(Collected data entries)
• • • •

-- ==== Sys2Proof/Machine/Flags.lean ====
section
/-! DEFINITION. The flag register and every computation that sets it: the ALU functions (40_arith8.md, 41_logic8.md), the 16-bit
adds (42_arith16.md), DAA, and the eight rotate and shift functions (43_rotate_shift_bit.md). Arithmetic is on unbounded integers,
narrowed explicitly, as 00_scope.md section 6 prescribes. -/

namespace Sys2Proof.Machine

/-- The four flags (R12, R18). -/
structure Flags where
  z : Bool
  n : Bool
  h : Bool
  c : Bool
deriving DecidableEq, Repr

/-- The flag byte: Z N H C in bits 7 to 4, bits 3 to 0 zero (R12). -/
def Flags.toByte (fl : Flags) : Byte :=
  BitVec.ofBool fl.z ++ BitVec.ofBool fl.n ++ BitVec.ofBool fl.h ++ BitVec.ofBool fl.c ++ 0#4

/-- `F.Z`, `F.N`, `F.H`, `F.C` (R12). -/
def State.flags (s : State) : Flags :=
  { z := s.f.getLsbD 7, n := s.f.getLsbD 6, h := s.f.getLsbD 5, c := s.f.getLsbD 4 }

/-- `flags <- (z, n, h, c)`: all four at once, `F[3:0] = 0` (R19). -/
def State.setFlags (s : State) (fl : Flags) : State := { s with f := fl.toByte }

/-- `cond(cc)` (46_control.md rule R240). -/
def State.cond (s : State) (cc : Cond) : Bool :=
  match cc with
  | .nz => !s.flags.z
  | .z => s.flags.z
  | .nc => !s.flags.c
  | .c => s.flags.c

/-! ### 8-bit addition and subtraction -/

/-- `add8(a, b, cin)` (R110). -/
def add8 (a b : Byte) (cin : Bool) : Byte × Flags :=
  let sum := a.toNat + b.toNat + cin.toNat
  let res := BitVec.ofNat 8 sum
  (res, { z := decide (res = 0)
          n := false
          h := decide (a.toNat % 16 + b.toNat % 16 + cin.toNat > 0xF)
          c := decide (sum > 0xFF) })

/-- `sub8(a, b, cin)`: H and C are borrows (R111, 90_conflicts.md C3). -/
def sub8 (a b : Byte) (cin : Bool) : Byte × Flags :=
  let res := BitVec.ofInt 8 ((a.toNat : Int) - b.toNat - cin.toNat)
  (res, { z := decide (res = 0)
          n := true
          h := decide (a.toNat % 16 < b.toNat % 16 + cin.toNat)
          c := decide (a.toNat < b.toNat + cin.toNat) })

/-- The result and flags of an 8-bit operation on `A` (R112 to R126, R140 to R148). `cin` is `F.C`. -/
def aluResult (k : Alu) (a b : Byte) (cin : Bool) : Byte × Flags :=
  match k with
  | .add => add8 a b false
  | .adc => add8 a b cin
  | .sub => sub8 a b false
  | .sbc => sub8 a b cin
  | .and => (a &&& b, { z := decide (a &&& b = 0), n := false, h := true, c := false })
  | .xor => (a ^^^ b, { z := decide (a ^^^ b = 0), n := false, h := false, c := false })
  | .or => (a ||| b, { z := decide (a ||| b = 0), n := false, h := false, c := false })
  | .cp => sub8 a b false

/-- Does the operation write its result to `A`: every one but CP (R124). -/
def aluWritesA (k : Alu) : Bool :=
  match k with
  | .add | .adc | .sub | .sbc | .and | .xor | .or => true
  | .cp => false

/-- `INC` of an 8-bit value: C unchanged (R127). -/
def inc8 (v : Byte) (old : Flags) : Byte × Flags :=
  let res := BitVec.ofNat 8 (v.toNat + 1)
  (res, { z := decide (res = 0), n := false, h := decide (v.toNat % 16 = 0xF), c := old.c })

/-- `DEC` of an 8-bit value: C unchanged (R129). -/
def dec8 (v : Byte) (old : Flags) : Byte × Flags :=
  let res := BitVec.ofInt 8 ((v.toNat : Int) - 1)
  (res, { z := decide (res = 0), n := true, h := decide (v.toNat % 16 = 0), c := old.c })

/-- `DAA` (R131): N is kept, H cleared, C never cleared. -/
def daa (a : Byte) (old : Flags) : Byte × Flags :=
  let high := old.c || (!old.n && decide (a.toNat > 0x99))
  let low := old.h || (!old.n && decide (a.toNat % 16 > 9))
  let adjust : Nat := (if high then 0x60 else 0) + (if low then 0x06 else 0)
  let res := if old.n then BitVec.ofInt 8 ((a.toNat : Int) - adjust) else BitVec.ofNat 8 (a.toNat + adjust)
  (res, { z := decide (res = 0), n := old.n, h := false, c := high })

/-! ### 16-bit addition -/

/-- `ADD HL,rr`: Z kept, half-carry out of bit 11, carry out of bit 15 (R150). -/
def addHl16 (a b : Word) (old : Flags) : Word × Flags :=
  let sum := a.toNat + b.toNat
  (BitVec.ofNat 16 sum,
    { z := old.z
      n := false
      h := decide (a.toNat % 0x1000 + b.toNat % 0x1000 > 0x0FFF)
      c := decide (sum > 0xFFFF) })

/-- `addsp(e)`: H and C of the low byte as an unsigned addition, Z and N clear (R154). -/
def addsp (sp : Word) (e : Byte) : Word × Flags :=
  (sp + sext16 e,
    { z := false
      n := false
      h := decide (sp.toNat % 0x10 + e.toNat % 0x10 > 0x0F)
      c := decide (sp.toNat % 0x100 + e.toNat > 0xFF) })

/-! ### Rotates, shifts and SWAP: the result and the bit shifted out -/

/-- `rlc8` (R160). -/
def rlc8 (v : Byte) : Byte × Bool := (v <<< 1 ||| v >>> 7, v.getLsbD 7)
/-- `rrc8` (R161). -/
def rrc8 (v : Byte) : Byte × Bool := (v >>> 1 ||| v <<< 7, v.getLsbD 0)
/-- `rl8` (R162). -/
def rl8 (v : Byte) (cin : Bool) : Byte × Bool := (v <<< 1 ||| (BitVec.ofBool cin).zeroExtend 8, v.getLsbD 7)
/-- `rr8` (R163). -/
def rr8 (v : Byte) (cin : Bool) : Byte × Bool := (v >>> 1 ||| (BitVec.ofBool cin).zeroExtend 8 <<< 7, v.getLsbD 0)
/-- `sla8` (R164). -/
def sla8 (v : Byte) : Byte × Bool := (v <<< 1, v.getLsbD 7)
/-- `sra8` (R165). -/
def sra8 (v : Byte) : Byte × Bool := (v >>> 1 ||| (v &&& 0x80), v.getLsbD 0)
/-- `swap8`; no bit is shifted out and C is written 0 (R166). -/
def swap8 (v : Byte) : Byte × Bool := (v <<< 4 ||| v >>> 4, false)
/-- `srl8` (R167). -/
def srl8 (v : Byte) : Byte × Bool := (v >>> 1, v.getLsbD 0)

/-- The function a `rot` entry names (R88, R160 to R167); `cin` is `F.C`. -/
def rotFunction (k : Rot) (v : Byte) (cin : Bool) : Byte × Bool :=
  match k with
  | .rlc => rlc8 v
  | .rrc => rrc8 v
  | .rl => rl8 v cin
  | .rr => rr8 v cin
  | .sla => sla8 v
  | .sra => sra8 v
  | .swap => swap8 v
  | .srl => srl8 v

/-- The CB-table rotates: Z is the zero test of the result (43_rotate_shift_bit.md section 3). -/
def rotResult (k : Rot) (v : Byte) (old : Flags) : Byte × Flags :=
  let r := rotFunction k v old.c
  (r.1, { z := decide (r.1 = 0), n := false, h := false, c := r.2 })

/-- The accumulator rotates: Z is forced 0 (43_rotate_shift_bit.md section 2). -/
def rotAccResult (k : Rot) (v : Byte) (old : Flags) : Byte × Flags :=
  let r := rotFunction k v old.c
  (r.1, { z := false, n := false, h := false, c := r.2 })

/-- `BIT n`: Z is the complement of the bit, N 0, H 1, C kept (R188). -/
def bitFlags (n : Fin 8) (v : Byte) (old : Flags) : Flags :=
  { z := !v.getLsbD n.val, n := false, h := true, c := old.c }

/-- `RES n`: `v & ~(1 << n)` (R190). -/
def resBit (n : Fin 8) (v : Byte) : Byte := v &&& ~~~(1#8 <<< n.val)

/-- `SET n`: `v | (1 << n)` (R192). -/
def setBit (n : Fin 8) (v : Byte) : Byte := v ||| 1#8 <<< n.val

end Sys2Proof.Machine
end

• • • •

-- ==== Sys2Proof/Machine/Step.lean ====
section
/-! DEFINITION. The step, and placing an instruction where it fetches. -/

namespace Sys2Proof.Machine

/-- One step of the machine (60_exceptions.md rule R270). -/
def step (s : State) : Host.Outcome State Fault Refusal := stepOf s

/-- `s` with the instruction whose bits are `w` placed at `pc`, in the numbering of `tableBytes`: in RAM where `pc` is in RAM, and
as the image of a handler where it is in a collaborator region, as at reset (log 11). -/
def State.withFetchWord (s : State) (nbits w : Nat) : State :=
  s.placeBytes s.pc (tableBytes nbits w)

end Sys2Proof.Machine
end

• • • •

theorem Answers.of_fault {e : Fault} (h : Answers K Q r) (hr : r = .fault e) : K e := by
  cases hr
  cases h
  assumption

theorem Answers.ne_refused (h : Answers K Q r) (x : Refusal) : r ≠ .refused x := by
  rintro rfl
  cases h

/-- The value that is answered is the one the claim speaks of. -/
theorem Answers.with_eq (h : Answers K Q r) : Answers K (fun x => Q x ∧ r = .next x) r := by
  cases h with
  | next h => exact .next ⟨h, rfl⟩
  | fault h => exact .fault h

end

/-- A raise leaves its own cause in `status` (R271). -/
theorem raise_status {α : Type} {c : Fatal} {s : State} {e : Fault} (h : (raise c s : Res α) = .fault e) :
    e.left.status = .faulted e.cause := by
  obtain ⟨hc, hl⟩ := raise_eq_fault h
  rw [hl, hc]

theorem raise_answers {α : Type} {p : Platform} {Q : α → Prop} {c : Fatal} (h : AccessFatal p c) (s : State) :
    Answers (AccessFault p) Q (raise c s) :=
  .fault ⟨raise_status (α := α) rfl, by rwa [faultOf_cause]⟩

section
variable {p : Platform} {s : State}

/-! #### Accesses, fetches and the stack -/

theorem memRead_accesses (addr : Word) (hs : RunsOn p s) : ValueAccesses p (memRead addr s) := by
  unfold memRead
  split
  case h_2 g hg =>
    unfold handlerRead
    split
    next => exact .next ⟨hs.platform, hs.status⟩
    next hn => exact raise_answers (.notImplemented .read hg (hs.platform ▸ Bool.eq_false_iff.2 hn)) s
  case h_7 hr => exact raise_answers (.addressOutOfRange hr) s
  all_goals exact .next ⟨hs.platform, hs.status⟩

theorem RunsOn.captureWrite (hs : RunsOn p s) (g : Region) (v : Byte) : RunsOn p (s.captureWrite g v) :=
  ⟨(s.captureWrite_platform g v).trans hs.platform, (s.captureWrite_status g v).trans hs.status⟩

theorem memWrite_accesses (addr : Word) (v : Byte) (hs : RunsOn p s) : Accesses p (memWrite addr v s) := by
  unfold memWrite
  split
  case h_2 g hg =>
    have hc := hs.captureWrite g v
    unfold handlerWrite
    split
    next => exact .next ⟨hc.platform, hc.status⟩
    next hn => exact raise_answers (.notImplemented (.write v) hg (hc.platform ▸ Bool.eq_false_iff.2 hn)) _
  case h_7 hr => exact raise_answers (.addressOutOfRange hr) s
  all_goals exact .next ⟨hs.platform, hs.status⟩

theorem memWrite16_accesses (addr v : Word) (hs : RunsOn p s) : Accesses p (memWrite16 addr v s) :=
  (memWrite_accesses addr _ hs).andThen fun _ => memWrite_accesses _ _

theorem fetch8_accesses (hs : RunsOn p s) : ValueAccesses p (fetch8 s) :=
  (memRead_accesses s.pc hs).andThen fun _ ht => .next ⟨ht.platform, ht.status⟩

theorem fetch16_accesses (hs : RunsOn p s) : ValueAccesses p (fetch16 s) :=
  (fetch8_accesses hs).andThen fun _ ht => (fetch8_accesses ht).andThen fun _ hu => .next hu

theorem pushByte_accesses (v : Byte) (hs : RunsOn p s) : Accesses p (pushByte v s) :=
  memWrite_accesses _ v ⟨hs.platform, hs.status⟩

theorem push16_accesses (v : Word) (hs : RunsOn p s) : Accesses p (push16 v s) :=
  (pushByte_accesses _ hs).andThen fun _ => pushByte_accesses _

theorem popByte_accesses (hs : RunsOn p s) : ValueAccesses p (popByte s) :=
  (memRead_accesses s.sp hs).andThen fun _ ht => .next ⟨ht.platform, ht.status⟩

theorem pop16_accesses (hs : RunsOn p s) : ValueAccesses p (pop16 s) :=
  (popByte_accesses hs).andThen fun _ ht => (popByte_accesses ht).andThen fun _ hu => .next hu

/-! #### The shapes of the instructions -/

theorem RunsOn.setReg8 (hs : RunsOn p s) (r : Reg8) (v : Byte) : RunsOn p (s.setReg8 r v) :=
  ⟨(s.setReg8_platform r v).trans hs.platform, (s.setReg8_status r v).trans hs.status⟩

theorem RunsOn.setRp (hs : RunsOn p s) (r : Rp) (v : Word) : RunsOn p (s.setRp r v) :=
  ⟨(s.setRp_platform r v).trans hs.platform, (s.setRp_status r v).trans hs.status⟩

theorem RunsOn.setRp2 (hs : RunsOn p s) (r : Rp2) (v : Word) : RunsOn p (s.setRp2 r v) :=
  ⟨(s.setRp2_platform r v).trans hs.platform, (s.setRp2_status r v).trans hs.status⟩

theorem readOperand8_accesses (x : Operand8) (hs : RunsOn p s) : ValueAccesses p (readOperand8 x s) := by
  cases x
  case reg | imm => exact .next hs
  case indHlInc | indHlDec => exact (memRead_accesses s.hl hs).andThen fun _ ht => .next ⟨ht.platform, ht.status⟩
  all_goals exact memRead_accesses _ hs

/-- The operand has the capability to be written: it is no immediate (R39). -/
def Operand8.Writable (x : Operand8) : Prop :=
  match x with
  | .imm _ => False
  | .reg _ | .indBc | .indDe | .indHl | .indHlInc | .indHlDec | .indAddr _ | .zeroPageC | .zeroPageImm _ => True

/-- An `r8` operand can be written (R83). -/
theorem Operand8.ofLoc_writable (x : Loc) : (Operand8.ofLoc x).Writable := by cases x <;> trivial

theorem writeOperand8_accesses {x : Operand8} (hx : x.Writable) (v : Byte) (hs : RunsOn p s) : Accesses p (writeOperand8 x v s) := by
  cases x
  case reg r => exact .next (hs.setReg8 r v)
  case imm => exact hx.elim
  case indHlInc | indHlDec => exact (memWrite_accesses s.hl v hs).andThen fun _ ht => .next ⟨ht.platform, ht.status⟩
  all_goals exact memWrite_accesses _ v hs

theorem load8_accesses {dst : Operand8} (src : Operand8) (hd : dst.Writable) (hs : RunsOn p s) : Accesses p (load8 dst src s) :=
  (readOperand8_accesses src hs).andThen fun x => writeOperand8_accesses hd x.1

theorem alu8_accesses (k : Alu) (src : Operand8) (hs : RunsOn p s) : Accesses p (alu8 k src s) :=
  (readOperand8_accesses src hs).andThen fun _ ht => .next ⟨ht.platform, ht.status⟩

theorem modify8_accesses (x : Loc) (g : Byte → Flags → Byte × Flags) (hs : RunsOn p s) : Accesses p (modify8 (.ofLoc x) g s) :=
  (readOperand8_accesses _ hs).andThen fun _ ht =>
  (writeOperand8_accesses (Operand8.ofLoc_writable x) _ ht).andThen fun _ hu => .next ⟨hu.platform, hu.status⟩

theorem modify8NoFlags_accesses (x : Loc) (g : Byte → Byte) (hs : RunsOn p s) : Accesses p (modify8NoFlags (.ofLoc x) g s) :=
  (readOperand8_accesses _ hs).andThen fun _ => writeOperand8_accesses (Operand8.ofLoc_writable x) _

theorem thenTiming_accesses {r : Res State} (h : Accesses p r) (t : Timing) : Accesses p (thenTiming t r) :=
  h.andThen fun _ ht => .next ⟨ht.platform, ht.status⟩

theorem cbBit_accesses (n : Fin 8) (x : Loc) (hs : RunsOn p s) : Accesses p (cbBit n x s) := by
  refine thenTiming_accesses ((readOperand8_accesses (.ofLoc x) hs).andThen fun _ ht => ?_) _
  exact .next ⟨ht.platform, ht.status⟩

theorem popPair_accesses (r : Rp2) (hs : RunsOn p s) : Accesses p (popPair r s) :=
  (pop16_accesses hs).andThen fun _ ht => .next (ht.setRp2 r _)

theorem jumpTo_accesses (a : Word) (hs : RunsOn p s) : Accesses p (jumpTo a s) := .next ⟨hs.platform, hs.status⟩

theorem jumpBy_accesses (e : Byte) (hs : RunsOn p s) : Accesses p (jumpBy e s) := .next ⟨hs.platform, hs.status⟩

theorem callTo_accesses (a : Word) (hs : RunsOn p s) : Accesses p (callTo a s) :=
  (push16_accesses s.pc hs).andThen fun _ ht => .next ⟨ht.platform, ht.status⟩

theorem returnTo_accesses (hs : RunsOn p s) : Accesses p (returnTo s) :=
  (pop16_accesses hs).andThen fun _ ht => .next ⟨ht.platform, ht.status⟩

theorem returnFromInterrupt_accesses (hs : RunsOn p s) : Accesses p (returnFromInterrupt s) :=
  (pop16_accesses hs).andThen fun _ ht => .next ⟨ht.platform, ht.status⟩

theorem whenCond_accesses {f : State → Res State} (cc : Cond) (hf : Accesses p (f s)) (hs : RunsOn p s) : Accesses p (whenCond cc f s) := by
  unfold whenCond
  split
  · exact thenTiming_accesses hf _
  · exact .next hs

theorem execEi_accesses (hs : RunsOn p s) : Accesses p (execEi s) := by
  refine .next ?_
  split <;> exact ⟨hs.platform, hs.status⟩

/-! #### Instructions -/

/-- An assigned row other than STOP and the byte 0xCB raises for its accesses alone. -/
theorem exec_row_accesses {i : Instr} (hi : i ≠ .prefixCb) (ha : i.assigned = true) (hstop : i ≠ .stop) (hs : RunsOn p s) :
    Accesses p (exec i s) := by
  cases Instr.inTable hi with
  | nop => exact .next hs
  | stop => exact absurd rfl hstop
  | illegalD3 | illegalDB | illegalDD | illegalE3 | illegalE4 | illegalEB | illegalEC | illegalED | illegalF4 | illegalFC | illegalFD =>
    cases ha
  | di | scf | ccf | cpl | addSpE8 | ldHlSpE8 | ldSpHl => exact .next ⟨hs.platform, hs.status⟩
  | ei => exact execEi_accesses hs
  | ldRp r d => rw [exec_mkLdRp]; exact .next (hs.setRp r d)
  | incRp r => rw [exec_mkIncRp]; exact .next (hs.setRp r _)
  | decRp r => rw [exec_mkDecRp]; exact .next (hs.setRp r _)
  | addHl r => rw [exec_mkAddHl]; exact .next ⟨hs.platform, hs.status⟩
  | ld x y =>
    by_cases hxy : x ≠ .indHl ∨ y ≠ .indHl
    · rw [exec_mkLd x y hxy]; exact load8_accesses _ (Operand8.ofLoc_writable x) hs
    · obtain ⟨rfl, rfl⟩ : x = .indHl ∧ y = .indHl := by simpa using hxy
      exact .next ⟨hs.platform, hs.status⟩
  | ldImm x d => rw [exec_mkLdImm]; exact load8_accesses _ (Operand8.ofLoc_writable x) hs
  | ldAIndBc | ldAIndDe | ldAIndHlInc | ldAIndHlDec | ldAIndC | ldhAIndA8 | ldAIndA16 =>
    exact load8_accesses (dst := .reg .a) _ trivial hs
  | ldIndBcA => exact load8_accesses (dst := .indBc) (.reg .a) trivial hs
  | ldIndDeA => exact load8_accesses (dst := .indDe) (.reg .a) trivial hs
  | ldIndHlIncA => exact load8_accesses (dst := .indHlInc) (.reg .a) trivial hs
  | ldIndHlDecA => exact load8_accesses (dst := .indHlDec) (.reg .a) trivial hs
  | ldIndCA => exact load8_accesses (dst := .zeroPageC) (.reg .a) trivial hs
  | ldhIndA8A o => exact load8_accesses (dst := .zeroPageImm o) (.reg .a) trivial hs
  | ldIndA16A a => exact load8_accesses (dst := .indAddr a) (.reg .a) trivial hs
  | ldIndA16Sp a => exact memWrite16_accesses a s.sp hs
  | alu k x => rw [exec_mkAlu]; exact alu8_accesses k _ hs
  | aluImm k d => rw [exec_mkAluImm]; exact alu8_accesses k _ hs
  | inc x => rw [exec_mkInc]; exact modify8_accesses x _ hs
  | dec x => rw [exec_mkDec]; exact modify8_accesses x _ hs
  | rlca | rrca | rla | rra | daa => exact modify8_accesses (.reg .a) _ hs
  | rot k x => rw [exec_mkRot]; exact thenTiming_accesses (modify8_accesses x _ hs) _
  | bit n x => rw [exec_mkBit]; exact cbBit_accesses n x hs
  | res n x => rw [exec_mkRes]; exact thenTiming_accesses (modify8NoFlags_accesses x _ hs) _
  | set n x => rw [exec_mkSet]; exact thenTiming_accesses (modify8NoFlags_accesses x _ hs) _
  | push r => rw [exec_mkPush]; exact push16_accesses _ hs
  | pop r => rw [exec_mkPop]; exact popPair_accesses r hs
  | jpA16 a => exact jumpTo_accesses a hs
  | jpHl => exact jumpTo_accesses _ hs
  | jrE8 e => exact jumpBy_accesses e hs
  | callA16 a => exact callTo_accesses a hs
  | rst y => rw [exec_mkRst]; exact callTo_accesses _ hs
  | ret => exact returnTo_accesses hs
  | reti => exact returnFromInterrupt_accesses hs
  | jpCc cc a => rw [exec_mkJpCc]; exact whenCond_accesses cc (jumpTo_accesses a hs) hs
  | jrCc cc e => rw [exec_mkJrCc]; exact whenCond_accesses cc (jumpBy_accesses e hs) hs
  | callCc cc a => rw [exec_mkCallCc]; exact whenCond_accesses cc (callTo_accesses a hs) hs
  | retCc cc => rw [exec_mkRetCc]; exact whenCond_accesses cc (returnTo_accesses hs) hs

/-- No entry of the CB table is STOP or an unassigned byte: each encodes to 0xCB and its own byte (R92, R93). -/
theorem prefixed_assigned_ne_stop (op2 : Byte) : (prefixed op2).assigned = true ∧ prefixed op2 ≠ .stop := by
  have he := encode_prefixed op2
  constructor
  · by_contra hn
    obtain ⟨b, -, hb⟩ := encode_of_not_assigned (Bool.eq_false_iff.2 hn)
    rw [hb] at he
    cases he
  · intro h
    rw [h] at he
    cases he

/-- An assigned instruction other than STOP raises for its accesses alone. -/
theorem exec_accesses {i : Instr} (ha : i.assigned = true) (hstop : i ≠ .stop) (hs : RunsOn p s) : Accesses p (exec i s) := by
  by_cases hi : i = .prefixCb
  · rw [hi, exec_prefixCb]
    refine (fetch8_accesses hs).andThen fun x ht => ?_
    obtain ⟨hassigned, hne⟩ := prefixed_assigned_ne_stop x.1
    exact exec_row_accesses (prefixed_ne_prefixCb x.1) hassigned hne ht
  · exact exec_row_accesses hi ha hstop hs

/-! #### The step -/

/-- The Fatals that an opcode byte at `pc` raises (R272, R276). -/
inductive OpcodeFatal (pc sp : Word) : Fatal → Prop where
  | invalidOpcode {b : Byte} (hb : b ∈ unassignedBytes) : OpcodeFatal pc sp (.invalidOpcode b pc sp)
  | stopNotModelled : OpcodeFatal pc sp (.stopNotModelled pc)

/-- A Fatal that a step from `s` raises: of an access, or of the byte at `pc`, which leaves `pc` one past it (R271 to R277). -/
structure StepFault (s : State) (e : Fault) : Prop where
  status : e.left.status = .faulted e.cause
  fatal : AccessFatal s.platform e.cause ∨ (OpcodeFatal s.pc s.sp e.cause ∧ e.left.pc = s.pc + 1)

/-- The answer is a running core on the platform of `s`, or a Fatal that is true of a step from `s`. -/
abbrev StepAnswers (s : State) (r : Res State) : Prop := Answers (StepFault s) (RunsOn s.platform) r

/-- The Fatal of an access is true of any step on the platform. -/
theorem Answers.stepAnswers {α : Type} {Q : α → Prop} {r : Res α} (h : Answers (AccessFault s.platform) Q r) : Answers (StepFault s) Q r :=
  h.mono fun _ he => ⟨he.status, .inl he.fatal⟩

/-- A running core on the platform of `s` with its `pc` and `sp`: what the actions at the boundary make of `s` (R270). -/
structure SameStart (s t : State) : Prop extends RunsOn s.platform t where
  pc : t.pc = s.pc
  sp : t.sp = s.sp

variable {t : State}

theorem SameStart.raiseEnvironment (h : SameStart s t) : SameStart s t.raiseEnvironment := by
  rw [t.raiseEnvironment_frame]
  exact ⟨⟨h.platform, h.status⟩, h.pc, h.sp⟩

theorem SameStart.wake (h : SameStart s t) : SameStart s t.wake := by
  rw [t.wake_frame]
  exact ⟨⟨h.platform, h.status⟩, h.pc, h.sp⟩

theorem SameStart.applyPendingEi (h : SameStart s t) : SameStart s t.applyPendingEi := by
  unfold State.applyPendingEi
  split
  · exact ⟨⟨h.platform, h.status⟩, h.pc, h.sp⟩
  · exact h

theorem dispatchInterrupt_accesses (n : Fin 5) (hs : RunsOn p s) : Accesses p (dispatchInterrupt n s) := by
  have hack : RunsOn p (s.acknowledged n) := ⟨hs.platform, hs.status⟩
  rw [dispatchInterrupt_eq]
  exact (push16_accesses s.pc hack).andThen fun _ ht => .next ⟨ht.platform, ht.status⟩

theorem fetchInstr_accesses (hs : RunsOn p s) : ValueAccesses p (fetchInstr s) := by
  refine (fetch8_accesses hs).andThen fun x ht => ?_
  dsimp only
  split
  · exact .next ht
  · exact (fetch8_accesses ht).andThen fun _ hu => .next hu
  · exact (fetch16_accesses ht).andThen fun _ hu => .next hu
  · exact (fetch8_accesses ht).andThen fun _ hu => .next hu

• • • •

● **PROBLEM TO SOLVE**:
Please copy the lines in the records above between the one holding "-- ==== Sys2Proof/Machine/Flags.lean" and the one holding "and subtraction -/", inclusive, exactly and with no other line.

● **PROBLEM SOLUTION**:
-- ==== Sys2Proof/Machine/Flags.lean ====
section
/-! DEFINITION. The flag register and every computation that sets it: the ALU functions (40_arith8.md, 41_logic8.md), the 16-bit
adds (42_arith16.md), DAA, and the eight rotate and shift functions (43_rotate_shift_bit.md). Arithmetic is on unbounded integers,
narrowed explicitly, as 00_scope.md section 6 prescribes. -/

namespace Sys2Proof.Machine

/-- The four flags (R12, R18). -/
structure Flags where
  z : Bool
  n : Bool
  h : Bool
  c : Bool
deriving DecidableEq, Repr

/-- The flag byte: Z N H C in bits 7 to 4, bits 3 to 0 zero (R12). -/
def Flags.toByte (fl : Flags) : Byte :=
  BitVec.ofBool fl.z ++ BitVec.ofBool fl.n ++ BitVec.ofBool fl.h ++ BitVec.ofBool fl.c ++ 0#4

/-- `F.Z`, `F.N`, `F.H`, `F.C` (R12). -/
def State.flags (s : State) : Flags :=
  { z := s.f.getLsbD 7, n := s.f.getLsbD 6, h := s.f.getLsbD 5, c := s.f.getLsbD 4 }

/-- `flags <- (z, n, h, c)`: all four at once, `F[3:0] = 0` (R19). -/
def State.setFlags (s : State) (fl : Flags) : State := { s with f := fl.toByte }

/-- `cond(cc)` (46_control.md rule R240). -/
def State.cond (s : State) (cc : Cond) : Bool :=
  match cc with
  | .nz => !s.flags.z
  | .z => s.flags.z
  | .nc => !s.flags.c
  | .c => s.flags.c

/-! ### 8-bit addition and subtraction -/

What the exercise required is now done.